Kenneth Ize. Beneath the Texture of a Contemporary Fashion Geek
Being a fashion geek is a contemporary privilege for those who follow contemporary fashion culture beneath trends but at the same time – I must confess – I’m not necessarily a big fan of young designers awards. I’ve always found them too detached from the reality of fashion or too focused on their sponsorship. But the LVMH Award, curated by Delphine Arnault, is something very different, I have to admit. Each season is carefully planned, with an compelling selection of young designers and successful mentorship for winners (plus the actual members of LVHM as a jury – don’t forget!). I participated in the launch of the sixth edition during the last Paris Fashion Week and there I met Kenneth Ize.
As many of you, I’ve been following him since his first steps in the Fashion industry, but this was our first real meeting. It’s Friday night and Kenneth Ize is squeezed into his corner of the LVHM Award presentation. With him, Axel Berner-Eyde, Kenneth’s former classmate and commercial partner. The place is crowded with fashion stars. With his fringed jacket, the images of other garments hung on the wall, the designer holds his lookbook in his hands. He’s chatting around, next to a model that seems to be from another era: a skinny boy in high-waisted trousers, tasseled dancing shoes, a short shirt and a soft, colored patchwork jacket. I’m instinctively drawn to get closer, because the model is wearing a soft scarf around his long neck, and I love scarves. And the closer you get, the more you realize Kenneth must have spent hours perfecting his visual universe, and years designing collections for shiny, sensual men who know exactly how they want to be seen.
From a technical point of view, Kenneth’s star is emerging among fashion designers thanks to careful work on his personal universe and the search for skilled craftsmen to produce unique fabrics. He is interested in recovering ancient looms, as their faults and fissures can make memories and premonitions, beneath the texture of a contemporary fashion geek.
“In Nigerian culture there are daily rituals around dressing up and feeling good beyond special occasions, and this is true regardless of your gender,” says Kenneth, already loved also by women like Naomi Campbell and Imaan Hammam. He strongly believes in exploring and cultivating existing cultures, to open up new unexplored territories which can create and inspire future society and traditions.
Not long after, he tells me about his first women’s collection which premiered at the Arise Fashion Week event in Lagos in April. My interest for this new project makes me ask for more details; he only partially satisfies my curiosity, by telling me a traditional saying: “If you’re not dressed a certain way before you leave the house here, then you’re simply not leaving the house.”
I understand that the concept and research behind this collection must be close to those of menswear, a perfect combination of precious traditional fabrics and contemporary clothes, souvenirs of the whimsical elegance of the bourgeois ceremonies of the past.
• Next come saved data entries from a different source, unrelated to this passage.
-- ==== Sys2Proof/Syntax.lean ====
section
/-! DEFINITION. The instructions of spec/opcode_table.json, one constructor a row, with the operands of
spec/30_encoding.md R77. -/

namespace Sys2Proof

/-- The 34 instruction variants of R76 and R77, in the order of the opcode map R80. -/
inductive Instr where
  /-- `CLS`, 00E0 (R230). -/
  | cls
  /-- `RET`, 00EE (R173). -/
  | ret
  /-- `JP NNN`, 1NNN (R174). -/
  | jp (nnn : Addr12)
  /-- `CALL NNN`, 2NNN (R175). -/
  | call (nnn : Addr12)
  /-- `SE Vx, NN`, 3XNN (R177). -/
  | seImm (x : RegIdx) (nn : Byte)
  /-- `SNE Vx, NN`, 4XNN (R178). -/
  | sneImm (x : RegIdx) (nn : Byte)
  /-- `SE Vx, Vy`, 5XY0 (R179). -/
  | seReg (x y : RegIdx)
  /-- `LD Vx, NN`, 6XNN (R135). -/
  | ldImm (x : RegIdx) (nn : Byte)
  /-- `ADD Vx, NN`, 7XNN (R136). -/
  | addImm (x : RegIdx) (nn : Byte)
  /-- `LD Vx, Vy`, 8XY0 (R137). -/
  | ldReg (x y : RegIdx)
  /-- `OR Vx, Vy`, 8XY1 (R138). -/
  | orReg (x y : RegIdx)
  /-- `AND Vx, Vy`, 8XY2 (R139). -/
  | andReg (x y : RegIdx)
  /-- `XOR Vx, Vy`, 8XY3 (R140). -/
  | xorReg (x y : RegIdx)
  /-- `ADD Vx, Vy`, 8XY4 (R141). -/
  | addReg (x y : RegIdx)
  /-- `SUB Vx, Vy`, 8XY5 (R142). -/
  | sub (x y : RegIdx)
  /-- `SHR Vx, Vy`, 8XY6 (R144). It carries `y` under both shift forms (R77). -/
  | shr (x y : RegIdx)
  /-- `SUBN Vx, Vy`, 8XY7 (R143). -/
  | subn (x y : RegIdx)
  /-- `SHL Vx, Vy`, 8XYE (R145). It carries `y` under both shift forms (R77). -/
  | shl (x y : RegIdx)
  /-- `SNE Vx, Vy`, 9XY0 (R180). -/
  | sneReg (x y : RegIdx)
  /-- `LD I, NNN`, ANNN (R201). -/
  | ldI (nnn : Addr12)
  /-- `JP V0, NNN`, BNNN (R176). -/
  | jpV0 (nnn : Addr12)
  /-- `RND Vx, NN`, CXNN (R240). -/
  | rnd (x : RegIdx) (nn : Byte)
  /-- `DRW Vx, Vy, N`, DXYN (R232). -/
  | drw (x y : RegIdx) (n : Nibble)
  /-- `SKP Vx`, EX9E (R234). -/
  | skp (x : RegIdx)
  /-- `SKNP Vx`, EXA1 (R235). -/
  | sknp (x : RegIdx)
  /-- `LD Vx, DT`, FX07 (R237). -/
  | ldVxDt (x : RegIdx)
  /-- `LD Vx, K`, FX0A (R236). -/
  | ldVxK (x : RegIdx)
  /-- `LD DT, Vx`, FX15 (R238). -/
  | ldDtVx (x : RegIdx)
  /-- `LD ST, Vx`, FX18 (R239). -/
  | ldStVx (x : RegIdx)
  /-- `ADD I, Vx`, FX1E (R202). -/
  | addI (x : RegIdx)
  /-- `LD F, Vx`, FX29 (R203). -/
  | ldF (x : RegIdx)
  /-- `LD B, Vx`, FX33 (R204). -/
  | ldB (x : RegIdx)
  /-- `LD [I], Vx`, FX55 (R205). -/
  | ldMemVx (x : RegIdx)
  /-- `LD Vx, [I]`, FX65 (R206). -/
  | ldVxMem (x : RegIdx)
deriving DecidableEq, Repr

end Sys2Proof
end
If you’ve ever been to a Nigerian wedding, then you’re probably familiar with a mesmerizing handwoven fabric known as aso oke. The term literally means “top cloth,” and traditionally it represented a status symbol, as it was saved for the most special occasions. “I have vivid childhood memories of my mother wearing her aso oke as a head wrap, or what we call a gele, to one of her best friend’s parties about 18 years ago. It was a beautiful black, gray, and orange silk,” said Kenneth. “I have that image in my mind to this day.”
While he keeps on remeniscing about those images, which have been a part of his visual identity for years, Kenneth’s collection for the LVMH Prize comes to mind: fringed colored trousers, aprons, pois and long-sleeved jackets, perfectly refined. It seems to me he clearly wants to go beyond this search for perfection, giving us a new and much freer interpretation of masculinity and its new codes. Ize’s collection emphasizes our fractured perception of African tradition: fashion collides with our present, and future speculations are haunted by a distant past. As seen in many culture awards formats, nowadays a consistent number of designers adopt traditional techniques and a lyrical reportage of their own past in a sentimental way to project onto their fashion collections. Kenneth’s tone may be defined as more confessional: it is marked by a mix of optimism and unease, speaking a new language of menswear tradition.
At 28, Kenneth Ize’s career has already brought him from Wien’s art school to the most glamorous concept stores in the world. Undoubtedly, he still has a long way to the top, even though the fashion world is going through a moment of great fascination for the African market (let’s not discuss cultural appropriation here).
I believe his talent and expertise do not only lie in the decision to base his entire production on ancient and artisanal looms, and I also think that we’re not encountering yet another elusive, detached and aggressive fashion subculture here. Rather, I feel a sense of bold and proud appearance, the desire to tell a personal story, to expand, to involve others: we don’t need a group to feel like we belong to something anymore, but it’s good to freely hear – and wear – a story we still don’t know.